Finished gasoline production fell to 9.65 million bpd over the week to 26 November, down from 10 million bpd a week earlier.

There was a slight 100,000 bpd week-on-week increase in the adjusted gasoline production figure, including the volumes from blending in ethanol, but that was still down from the 9.9 million bpd seen over the week to 22 October.

Deliveries of gasoline last week, a proxy for implied demand, dropped sharply to 8.8 million bpd, down more than 500,000 bpd week-on-week, although this low figure, the softest since mid-September, may reflect the Thanksgiving holiday and people staying at home.

The rise in US gasoline stocks would have been larger after the EIA estimated a rise in gasoline exports over the week amounting to almost 2 million barrels, which was about 800,000 barrels more than the rise in imports.

Gasoline stocks gained to 215.4 million barrels, leaving them 5% below the five-year average for this time of year.

Meanwhile, distillates look very tight despite the build last week.

Stocks rose to 123.9 million barrels, but that still left them 9% below the five-year average.

Distillate fuel oil production nudged higher to almost 4.9 million bpd, but that was still very low compared to the 5.26 million bpd produced two years ago.

Imports of distillates dropped to just 234,000 bpd over the week, down from 332,000 bpd a week earlier.

Exports of distillates dropped even more, falling 420,000 bpd over the week.

Commercial crude stocks also remained tight. 

A 900,000-barrel fall in crude stocks almost reversed the 1-million-barrel gain seen a week earlier and left stocks at 433.1 million barrels, down 9% on the five-year average.

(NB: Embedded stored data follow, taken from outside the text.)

-- ==== Sys2Proof/Tests/Slice0.lean ====
section
/-! SUPPORT. Tests of the model against words, values and rows written out in the spec (95_test_vectors.md, and the
examples in the rules), and a witness for the hypotheses of each obligation. -/

namespace Sys2Proof.Tests

open Sys2Proof Sys2Proof.Machine

/-! ## Helpers -/

/-- The next state of an outcome, if it is one. -/
def nextOf (o : Host.Outcome State Fault Refusal) : Option State :=
  match o with
  | .next t => some t
  | .fault _ => none
  | .refused _ => none

/-- Why an outcome is a refusal, if it is one. -/
def refusalOf (o : Host.Outcome State Fault Refusal) : Option Refusal :=
  match o with
  | .next _ => none
  | .fault _ => none
  | .refused r => some r

/-- The STATUS word a STATUS read would return next. -/
def statusOf (o : Host.Outcome State Fault Refusal) : Option Word := (nextOf o).map State.status

/-- A port write. -/
def wr (idx : RegIndex) (v : Word) : PortAccess := { idx := idx, we := true, wdata := v }

/-- A port read. -/
def rd (idx : RegIndex) : PortAccess := { idx := idx, we := false, wdata := 0 }

/-- The state after INIT. -/
def opened : State := { State.reset with H := initialWords, phase := .initialized }

/-- An open message with `c` bytes in the buffer, all of them 'a', and the bit count `n`. -/
def filled (c : BitVec 6) (n : Length) : State :=
  { opened with buf := Vector.replicate 64 0x61, curlen := c, length := n, phase := .accumulating }

/-- A state with a digest. -/
def finished : State := { opened with phase := .finalized }

/-! ## Ill-formed terms are refused -/

theorem test_wellFormed_refuses_write_zero : (Instr.write 0).wellFormed = false := by decide

theorem test_wellFormed_refuses_write_five : (Instr.write 5).wellFormed = false := by decide

theorem test_exec_refuses_write_five : refusalOf (exec (.write 5) opened) = some .byteCountOutOfRange := by decide

/-! ## Decoding: words written out bit by bit from R81 (RSV, NBM1, OP) -/

theorem test_decode_nop : decode 0b00000000000000000000000000_00_0000 = .ok .nop := by decide

theorem test_decode_init : decode 0b00000000000000000000000000_00_0001 = .ok .init := by decide

theorem test_decode_write :
    decode 0b00000000000000000000000000_00_0010 = .ok (.write 1) ∧
    decode 0b00000000000000000000000000_01_0010 = .ok (.write 2) ∧
    decode 0b00000000000000000000000000_10_0010 = .ok (.write 3) ∧
    decode 0b00000000000000000000000000_11_0010 = .ok (.write 4) := by decide

theorem test_decode_close : decode 0b00000000000000000000000000_00_0011 = .ok .close := by decide

/-- 95_test_vectors.md §6.1, the illegal rows. -/
theorem test_decode_illegal :
    decode 0x00000013 = .error .strayByteCount ∧ decode 0x00000031 = .error .strayByteCount ∧
    decode 0x00000004 = .error .illegalOp ∧ decode 0x0000000F = .error .illegalOp ∧
    decode 0x00000040 = .error .reservedBitSet ∧ decode 0x80000002 = .error .reservedBitSet ∧
    decode 0xFFFFFFFF = .error .reservedBitSet := by decide

/-- The match values of R84, and WRITE 3 of R91. -/
theorem test_encode :
    encode .nop = 0x00000000 ∧ encode .init = 0x00000001 ∧ encode (.write 1) = 0x00000002 ∧
    encode (.write 3) = 0x00000022 ∧ encode (.write 4) = 0x00000032 ∧ encode .close = 0x00000003 := by decide

theorem test_decodeTableWord :
    decodeTableWord 32 0x12 = some (.write 2) ∧ decodeTableWord 32 0x13 = none ∧
    decodeTableWord 8 0x103 = some .close := by decide

/-! ## The arithmetic (95_test_vectors.md §2, §3) -/

theorem test_rotr_shr :
    rotr 0x80000000 7 = 0x01000000 ∧ rotr 0x12345678 7 = 0xF02468AC ∧ rotr 0x00000001 2 = 0x40000000 ∧
    shr 0x12345678 3 = 0x02468ACF ∧ shr 0xFFFFFFFF 10 = 0x003FFFFF := by decide

theorem test_mixing_functions :
    bsig0 0x12345678 = 0x66146474 ∧ bsig1 0x12345678 = 0x3561ABDA ∧
    ssig0 0x12345678 = 0xE7FCE6EE ∧ ssig1 0x12345678 = 0xA1F78649 ∧
    bsig0 0x00000001 = 0x40080400 ∧ bsig1 0x80000000 = 0x02100040 ∧
    ssig0 0xFFFFFFFF = 0x1FFFFFFF ∧ ssig1 0xFFFFFFFF = 0x003FFFFF := by decide

theorem test_ch_maj :
    ch 0xFF00FF00 0x0FF00FF0 0x00FF00FF = 0x0FFF0FFF ∧ maj 0xFF00FF00 0x0FF00FF0 0x00FF00FF = 0x0FF00FF0 ∧
    ch 0x510E527F 0x9B05688C 0x1F83D9AB = 0x1F85C98C ∧ maj 0x6A09E667 0xBB67AE85 0x3C6EF372 = 0x3A6FE667 := by decide

/-- Row 0 of the table of §3.2. -/
theorem test_first_round :
    shaRound (loadWorking initialWords) 0x428A2F98 0x61626380 =
      { a := 0x5D6AEBCD, b := 0x6A09E667, c := 0xBB67AE85, d := 0x3C6EF372, e := 0xFA2A4622, f := 0x510E527F,
        g := 0x9B05688C, h := 0x1F83D9AB } := by decide

/-- Row 63 of the table of §3.2 from its row 62, with the last words of §3.1 and R131. -/
theorem test_last_round :
    shaRound
      { a := 0xD39A2165, b := 0x04D24D6C, c := 0xB85E2CE9, d := 0xB6AE8FFF, e := 0xFB121210, f := 0x948D25B6,
        g := 0x961F4894, h := 0xB21BAD3D } 0xC67178F2 0x12B1EDEB =
      { a := 0x506E3058, b := 0xD39A2165, c := 0x04D24D6C, d := 0xB85E2CE9, e := 0x5EF50F24, f := 0xFB121210,
        g := 0x948D25B6, h := 0x961F4894 } := by decide

/-- The padded "abc" block of §3.1. -/
def abcBlock : Vector Byte 64 :=
  (((Vector.replicate 64 0).set 0 0x61).set 1 0x62 |>.set 2 0x63 |>.set 3 0x80).set 63 0x18

theorem test_schedule_abc :
    let W := schedule abcBlock
    W.getD 0 0 = 0x61626380 ∧ W.getD 15 0 = 0x00000018 ∧ W.getD 16 0 = 0x61626380 ∧ W.getD 17 0 = 0x000F0000 ∧
    W.getD 18 0 = 0x7DA86405 ∧ W.getD 31 0 = 0xD3B7973B ∧ W.getD 63 0 = 0x12B1EDEB := by decide +kernel

/-- S2 through the example of R135. -/
theorem test_compress_abc :
    compress initialWords abcBlock =
      #v[0xBA7816BF, 0x8F01CFEA, 0x414140DE, 0x5DAE2223, 0xB00361A3, 0x96177A9C, 0xB410FF61, 0xF20015AD] := by
  decide +kernel

/-! ## The commands -/

/-- I5. -/
theorem test_nop : statusOf (exec .nop opened) = some 0x00000002 := by decide

/-- I1 and I4. -/
theorem test_init :
    statusOf (exec .init State.reset) = some 0x00000002 ∧
    statusOf (exec .init { opened with err := .illegalCmd }) = some 0x00000002 := by decide

/-- W1 and W2. -/
theorem test_write :
    statusOf (exec (.write 3) { opened with din := 0x61626300 }) = some 0x00000304 ∧
    (nextOf (exec (.write 2) { opened with din := 0xAABBCCDD })).map (fun t => (t.buf[0], t.buf[1], t.buf[2], t.lenLo))
      = some (0xAA, 0xBB, 0x00, 0x00000010) := by decide +kernel

/-- W5: the block that fills in the middle of a WRITE, with BUSY 1 as §6.5 allows. -/
theorem test_write_crosses_a_block :
    (nextOf (exec (.write 4) { filled 62 0x1F0 with din := 0x62626262 })).map
      (fun t => (t.status, t.buf[0], t.buf[1], t.pend, t.H)) =
    some (0x00000205, 0x62, 0x62, 1,
      #v[0x8DF11D57, 0xCBA57EA7, 0x899C1798, 0x922C1551, 0xF52C454C, 0xB6239C6E, 0x47C1A742, 0xD07AF960]) := by
  decide +kernel

/-- S4, c = 56: two compressions. -/
theorem test_close_two_blocks :
    (nextOf (exec .close (filled 56 0x1C0))).map (fun t => (t.status, t.pend, t.H)) =
    some (0x00000007, 2,
      #v[0xB35439A4, 0xAC6F0948, 0xB6D6F9E3, 0xC6AF0F5F, 0x590CE20F, 0x1BDE7090, 0xEF797068, 0x6EC6738A]) := by
  decide +kernel

/-- §5.3: every byte of the 64-bit length reaches the block. -/
theorem test_close_full_length :
    (nextOf (exec .close (filled 0 0xFFFFFFFFFFFFFFF8))).map (fun t => (t.lenHi, t.lenLo, t.H)) =
    some (0xFFFFFFFF, 0xFFFFFFF8,
      #v[0xF17C3DA6, 0x95C8A5ED, 0xFC749881, 0xD8289EBD, 0x6FA2271E, 0xDDECA4DF, 0x72234B5D, 0x549501DE]) := by
  decide +kernel

/-! ## Errors -/

/-- W8, C1, W9 and C2. -/
theorem test_invalid_state :
    statusOf (exec (.write 3) State.reset) = some 0x00000010 ∧ statusOf (exec .close State.reset) = some 0x00000010 ∧
    statusOf (exec (.write 3) finished) = some 0x00000016 ∧ statusOf (exec .close finished) = some 0x00000016 := by
  decide

/-- L1, L2 and L3. -/
theorem test_length_limit :
    (nextOf (exec (.write 1) (filled 0 0xFFFFFFFFFFFFFFF0))).map (fun t => (t.status, t.lenHi, t.lenLo)) =
      some (0x00000104, 0xFFFFFFFF, 0xFFFFFFF8) ∧
    (nextOf (exec (.write 1) (filled 1 0xFFFFFFFFFFFFFFF8))).map (fun t => (t.status, t.lenHi, t.lenLo)) =
      some (0x00000134, 0xFFFFFFFF, 0xFFFFFFF8) ∧
    (nextOf (exec (.write 2) (filled 0 0xFFFFFFFFFFFFFFF0))).map (fun t => (t.status, t.lenHi, t.lenLo)) =
      some (0x00000034, 0xFFFFFFFF, 0xFFFFFFF0) := by decide +kernel

/-- §6.1, I6, A2, A4 and W10. -/
theorem test_port_errors :
    statusOf (perform (wr 0 0x13) opened) = some 0x00000022 ∧
    statusOf (perform (wr 0 0x4) { State.reset with err := .invalidState }) = some 0x00000010 ∧
    statusOf (perform (wr 8 5) opened) = some 0x00000042 ∧
    statusOf (perform (wr 3 0) State.reset) = some 0x00000040 ∧
    statusOf (perform (wr 0 0x32) { opened with err := .illegalCmd }) = some 0x00000022 := by decide

/-! ## The port and the steps -/

/-- A1. -/
theorem test_reads_after_reset : ∀ idx : RegIndex, busRead idx State.reset = 0 := by decide

/-- A6 and the values of the reads, the latest first. -/
theorem test_reads :
    (nextOf (performAll [wr 2 0x61626364, rd 2, rd 8, rd 0] opened)).map (·.returned) =
      some [{ idx := 0, data := 0 }, { idx := 8, data := 0x6A09E667 }, { idx := 2, data := 0x61626364 }] := by decide

/-- The host's first command after reset, placed as the next step takes it. -/
theorem test_first_command_after_reset :
    statusOf (step (State.reset.withFetchWord 32 0x00000001)) = some 0x00000002 := by decide

/-- R245: a write held while a compression is outstanding; the core agent steps instead. -/
theorem test_write_is_held :
    (nextOf (step { opened with pend := 1, host := [.access (wr 2 5)] })).map (fun t => (t.din, t.pend, t.host)) =
      some (0, 0, [.access (wr 2 5)]) := by decide

/-- §6.4: reset during a compression, with a write in progress that then has no effect. -/
theorem test_reset_input :
    (nextOf (step { filled 5 40 with pend := 1, din := 7, host := [.reset (some (wr 2 5))] })).map State.settled =
      some State.reset := by decide
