-- ==== Sys2Proof/Config.lean ====
section
/-!
DEFINITION. What a part fixes and what the spec leaves open. A constant without a body is a free value: nothing can be
proved of it but what holds of every value.
-/

namespace Sys2Proof
namespace Config

/-- A free value: the module produces some 64-bit value that the spec does not state. State.freeCtr counts the values
drawn, so each draw is a value of its own. -/
opaque freeValue : Nat → DWord

/-- The address that manufacture gives maintenance port k (R551): a free value of the part. -/
opaque maMac : Nat → BitVec 48

/-- Tinder ROM, by offset: what the part's mask holds (Table 21-5). -/
opaque tinderRom : Nat → BitVec 8

/-- Dwezia's manufacturer identity in the IDCODE register (R54): stated by the file that ships with each silicon step. -/
opaque jtagMaker : BitVec 11

/-- Byte k of a barrier frame's content that the spec leaves "internal to the module" (R409, R445, R540): some function of
what the content stands for. -/
opaque barrierByte : List Nat → Nat → BitVec 8

/-- Where a part's falling threshold lies within the bounds of Table 16-7, and how far its rising threshold lies above the least
hysteresis, by input stage: free values of the part. -/
opaque diFall : Nat → Nat
/-- [DESIGN CHOICE, unsafe: notes/assumptions/91.md] -/
opaque diRise : Nat → Nat

/-- The correction of a current-loop result by the DATA of its channel's calibration record, for the burden path (0) or the supply
path (1): the record's encoding is internal to the module (R440, Table 21-2). -/
opaque calibrated : List (BitVec 8) → Nat → Int → Int

/-- mvendorid, marchid, mimpid and mhartid of the MP, by CSR number (R97). -/
opaque mpIdent : Nat → BitVec 32

end Config
end Sys2Proof
end

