-- ==== Sys2Proof/Machine/RegMap.lean ====
section
/-!
DEFINITION. The setup-register map: for every register of the spec's register tables (22_setup_registers_and_image.md
R563, Table 22-1) its offset from 0x00_4000_0000, its fields, and the kind of each of its bits (R11 of 00_scope.md:
RO, RW, RWL, WO, W1C, W1S), with the reset value the tables give. `Reg.X` is a register's offset, `F.X_Y` its field Y.
Arrays of registers take their indices as arguments.
-/

namespace Sys2Proof
namespace Machine

namespace Reg
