-- ==== Sys2Proof/Machine/TbOps.lean ====
section
/-!
DEFINITION. The time base: commands on network time, pulse generators, SYNC_IN and the transmit time-stamp queues
(chapter 10).
-/

namespace Sys2Proof
namespace Machine

/-! ## Latches (R250) -/

/-- The latch of a requester: harts 0 to 3, the MP 4. -/
def latchOf : Requester → Nat
  | .lane h _ => h.val
  | _ => 4

/-- A read of TB_NT_LO latches NT and TB_RAW of the clock. -/
def State.ntLatch (s : State) (who : Requester) : State :=
  let l := (BitVec.ofNat 80 s.nt80, s.tb.raw)
  { s with tb := { s.tb with latches := Sparse.insert s.tb.latches (latchOf who) l } }

/-- What a requester's latch holds: NT and TB_RAW. -/
def State.latched (s : State) (who : Requester) : Nat × Nat :=
  let l := Sparse.get s.tb.latches (0, 0) (latchOf who)
  (l.1.toNat, l.2.toNat)

/-- TB_NT_LATCH: a read of TB_NT_LO commanded by a requester. -/
def tbNtLatch (who : Requester) (s : State) : State :=
  let s := s.ntLatch who
  { s with busData := w32 ((s.latched who).1 / 2 ^ 16) }

/-! ## Commands (R251 to R254) -/

/-- The requester is the master that TB_CFG.OWNER names. -/
def State.tbOwner (s : State) (who : Requester) : Bool :=
  match who with
  | .mp => s.on F.TB_CFG_OWNER
  | .loader => true
  | _ => !s.on F.TB_CFG_OWNER

/-- A refusal (R254). [DEDUCED, unsafe: notes/assumptions/44.md] -/
def State.tbRefuse (s : State) (code op : Nat) : State :=
  ((s.wr F.TB_STAT_CMD_ERR 1).wr F.TB_STAT_ERR_CODE code).raise 193 [w32 (code + 16 * op)]

/-- INCR_MIN and INCR_MAX (R249). -/
def incrMin : Nat := 0x1FF7CED9169
def incrMax : Nat := 0x20083126E97

/-- A signed difference of n-bit values is below 0. -/
def negDiff (n a b : Nat) : Bool := decide (2 ^ (n - 1) ≤ (a + 2 ^ n - b % 2 ^ n) % 2 ^ n)

/-- A signed 80-bit amount in 2^-16 ns as an integer. -/
def signed80 (d : Nat) : Int := (BitVec.ofNat 80 d).toInt

/-- Performs a command at the apply clock r, after its checks (R253, R254). -/
def State.tbApply (s : State) (c : TbCmd) (r : Nat) : State :=
  let ofs := s.tb.ofs.toNat
  let incr := s.tb.incr.toNat
  let x := bits c.w0.toNat 0 16 + 2 ^ 16 * c.w1.toNat + 2 ^ 48 * c.w2.toNat
  let v := c.w0.toNat + 2 ^ 32 * bits c.w1.toNat 0 16
  let back := s.on F.TB_CFG_BACK_STEP_EN
  let done (o : Int) (i : Nat) : State :=
    let s := s.setConv r (BitVec.ofInt 104 o) (BitVec.ofNat 48 i)
    (s.wr64 Reg.TB_APPLY_RAW_LO Reg.TB_APPLY_RAW_HI r).raise 192 [w32 c.op, w32 r, w32 (r / 2 ^ 32)]
  match c.op with
  | 1 =>
    if c.w1.toNat / 2 ^ 16 ≠ 0 ∨ v < incrMin ∨ incrMax < v then s.tbRefuse 1 1
    else done (Int.ofNat (ofs + r * incr) - Int.ofNat (r * v)) v
  | 2 =>
    if !back && negDiff 80 x (s.ntFullAt r / 2 ^ 24) then s.tbRefuse 2 2
    else if c.w0.toNat / 2 ^ 16 ≠ 0 then s.tbRefuse 6 2
    else done (Int.ofNat (x * 2 ^ 24) - Int.ofNat (r * incr)) incr
  | 3 =>
    if !back && decide (signed80 x < 0) then s.tbRefuse 2 3
    else if c.w0.toNat / 2 ^ 16 ≠ 0 then s.tbRefuse 6 3
    else done (Int.ofNat ofs + signed80 x * 2 ^ 24) incr
  | _ => s

/-- TB_AT. -/
def State.tbAt (s : State) : Nat := s.rd64 Reg.TB_AT_LO Reg.TB_AT_HI

/-- A command other than CANCEL reaches the time base with the staged words as they stand (R252, R254). -/
def State.tbCommand (s : State) (who : Requester) (op : Nat) (at_ : Bool) : State :=
  let c : TbCmd := ⟨op, s.reg Reg.TB_W0, s.reg Reg.TB_W1, s.reg Reg.TB_W2, BitVec.ofNat 64 s.tbAt⟩
  if !s.tbOwner who then s.tbRefuse 5 op
  else if s.on F.TB_STAT_CMD_BUSY then s.tbRefuse 4 op
  else if !at_ then s.tbApply c s.raw
  else if reached s.raw s.tbAt then s.tbRefuse 3 op
  else ({ s with tb := { s.tb with waiting := some c } }).wr F.TB_STAT_CMD_BUSY 1

/-- TB_CMD with SET_INCR, SET_NT and ADD_OFS. -/
def tbSetIncr (who : Requester) (at_ : Bool) (s : State) : State := s.tbCommand who 1 at_
def tbSetNt (who : Requester) (at_ : Bool) (s : State) : State := s.tbCommand who 2 at_
def tbAddOfs (who : Requester) (at_ : Bool) (s : State) : State := s.tbCommand who 3 at_

/-- TB_CMD with CANCEL: a waiting command is cancelled; with none waiting nothing happens. -/
def tbCancel (who : Requester) (s : State) : State :=
  if !s.tbOwner who then s.tbRefuse 5 0
  else if s.on F.TB_STAT_CMD_BUSY then
    ({ s with tb := { s.tb with waiting := none } }).wr F.TB_STAT_CMD_BUSY 0
  else s

/-- TB_RAW reaches TB_AT and the waiting command applies; TB_AT is its apply clock. -/
def tbAtApply (s : State) : State :=
  match s.tb.waiting with
  | none => s
  | some c =>
    if reached s.raw c.at_.toNat then
      (({ s with tb := { s.tb with waiting := none } }).wr F.TB_STAT_CMD_BUSY 0).tbApply c c.at_.toNat
    else s

/-- The word of TB_CMD for an operation, applied at TB_AT or at once. -/
def tbCmdWord (op : Nat) (at_ : Bool) : Word := w32 (op + 4 * b2n at_)

/-- A write of TB_CMD by its word. [DEDUCED, unsafe: notes/assumptions/44.md] -/
def State.tbCmdWrite (s : State) (who : Requester) (w : Word) : State :=
  match bits w.toNat 0 2 with
  | 0 => tbCancel who s
  | op => s.tbCommand who op (w.getLsbD 2)

/-- A write of a staging word by another master has no effect but the refusal (R251). [DEDUCED, unsafe: notes/assumptions/44.md] -/
def State.tbStage (s : State) (who : Requester) (off : Nat) (w : Word) : State :=
  if s.tbOwner who then s.setReg off w else s.tbRefuse 5 0

/-- The time-base PLL loses lock (R247). -/
def tbPllLost (s : State) : State :=
  if s.operate then ((s.wr F.TB_STAT_PLL_LOST 1).raise 196 []).enterSafe 0xFF
  else if s.setupPhase then (s.wr F.TB_STAT_PLL_LOST 1).raise 196 []
  else s

/-! ## Pulse generators (R256 to R259, R271) -/

/-- MODE codes (Table 10-4). -/
def PtoMode.code : PtoMode → Nat
  | .off => 0
  | .oneShot => 1
  | .periodic => 2
  | .syncArmed => 3

/-- The mode of a code. -/
def ptoMode (n : Nat) : PtoMode :=
  match n with
  | 0 => .off
  | 1 => .oneShot
  | 2 => .periodic
  | _ => .syncArmed

/-- A generator's working state. -/
def State.gen (s : State) (n : Nat) : Pto := Sparse.get s.tb.gens ⟨.off, 0, 0⟩ n

/-- Sets a generator's working state. -/
def State.setGen (s : State) (n : Nat) (g : Pto) : State :=
  { s with tb := { s.tb with gens := Sparse.set s.tb.gens ⟨.off, 0, 0⟩ n g } }

/-- What a generator compares: TB_RAW or NT nanoseconds. -/
def State.ptoNow (s : State) (n : Nat) : Nat := if s.on (F.PTO_CTL_BASE n) then s.ntNs else s.raw

/-- A generator's armed target. -/
def State.ptoTarget (s : State) (n : Nat) : Nat := s.rd64 (Reg.PTO_NEXT_LO n) (Reg.PTO_NEXT_HI n)

/-- Arms a generator at a target, or disarms it. -/
def State.ptoSet (s : State) (n : Nat) (armed : Bool) (target : Nat) : State :=
  (s.wr (F.PTO_STAT_ARMED n) (b2n armed)).wr64 (Reg.PTO_NEXT_LO n) (Reg.PTO_NEXT_HI n) (if armed then target else 0)

/-- PER and the initial target of a generator's registers. -/
def State.ptoPer (s : State) (n : Nat) : Nat := s.rd (F.PTO_PER_LO_PER_LO n) + 2 ^ 32 * s.rd (F.PTO_PER_HI_PER_HI n)
def State.ptoTgt (s : State) (n : Nat) : Nat := s.rd64 (Reg.PTO_TGT_LO n) (Reg.PTO_TGT_HI n)

/-- Gives a generator a mode, a target and a period; an output pulse in progress runs to its end. -/
def State.ptoArmAt (s : State) (n : Nat) (m : PtoMode) (target per : Nat) : State :=
  let s := s.setGen n { s.gen n with mode := m, per := per }
  s.ptoSet n (m == .oneShot || m == .periodic) target

/-- Loads a generator from its registers (R271). -/
def State.ptoLoad (s : State) (n : Nat) : State :=
  s.ptoArmAt n (ptoMode (s.rd (F.PTO_CTL_MODE n))) (s.ptoTgt n) (s.ptoPer n)

/-- PTO_SETUP_REARM: a Setup-phase write to a generator's registers re-arms it with the values then held. -/
def ptoSetupRearm (n : Fin 16) (s : State) : State := if s.operate then s else s.ptoLoad n.val

/-- At SETUP_LOCK every generator with MODE ≠ 0b00 arms afresh (R271). -/
def State.ptoLock (s : State) : State :=
  (List.range 16).foldl (fun t n => if t.rd (F.PTO_CTL_MODE n) = 0 then t else t.ptoLoad n) s

/-- A generator's armed target is reached, in a domain that runs. -/
def State.ptoDue (s : State) (n : Nat) : Bool :=
  s.on (F.PTO_STAT_ARMED n) && reached (s.ptoNow n) (s.ptoTarget n) && s.pwr.state != PowerState.e3

/-- The fire itself: the output, the event and the next target (R256 to R258). -/
def State.ptoFires (s : State) (n : Nat) : State :=
  let g := s.gen n
  let now := s.ptoNow n
  let t := s.ptoTarget n
  let late := (now + 2 ^ 64 - t) % 2 ^ 64
  let passed := if g.mode = .periodic ∧ g.per ≠ 0 then late / g.per else 0
  let s := s.setGen n { g with outEnd := s.raw + s.rd (F.PTO_PER_HI_WIDTH n) }
  let s := s.wr (F.PTO_STAT_OUT n) 1
  let s := s.satAdd (F.PTO_STAT_MISSED n) passed
  let s := if s.on (F.PTO_CTL_EVT_EN n) then
      s.raise (208 + n) [w32 t, w32 (t / 2 ^ 32), w32 (s.rd (F.PTO_STAT_MISSED n))] else s
  s.ptoSet n (g.mode == .periodic) ((t + (passed + 1) * g.per) % 2 ^ 64)

/-- PTO_PULSE_END: an output pulse has lasted WIDTH clocks. -/
def ptoPulseEnd (n : Fin 16) (s : State) : State :=
  if s.on (F.PTO_STAT_OUT n.val) && reached s.raw (s.gen n.val).outEnd then s.wr (F.PTO_STAT_OUT n.val) 0 else s

/-- The level of SYNC_OUT (R260). -/
def State.syncOut (s : State) : Bool :=
  s.operate && !s.safe && s.pwr.state != PowerState.e3 && s.on F.TB_SYNC_OUT_EN && s.on (F.PTO_STAT_OUT (s.rd F.TB_SYNC_OUT_SEL))

/-! ## SYNC_IN (R261) -/

/-- TB_RAW at which an edge reached the pin, three clocks before. -/
def State.edgeRaw (s : State) : Nat := (s.raw + 2 ^ 64 - 3) % 2 ^ 64

/-- An edge is accepted: enabled, and HOLDOFF µs since the last accepted one. -/
def State.syncAccepts (s : State) : Bool :=
  s.on F.TB_SYNC_IN_EN &&
    (match s.tb.syncLast with
      | none => true
      | some r => reached s.edgeRaw (r + s.rd F.TB_SYNC_IN_HOLDOFF * rawPerUs))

There was another draw from strategic stocks, down 1.9 million barrels, while domestic crude production nudged higher to 11.6 million bpd.

Stocks at Cushing, the home of WTI, gained 1.1 million barrels to relieve some of the pressure for the benchmark crude.

There was no change in the net crude import figure or US crude throughput over the week, which remained at 15.6 million bpd.

Refinery utilization rates nudged 0.2 percentage points higher to 88.8%, again much lower than the 91.9% seen two years earlier.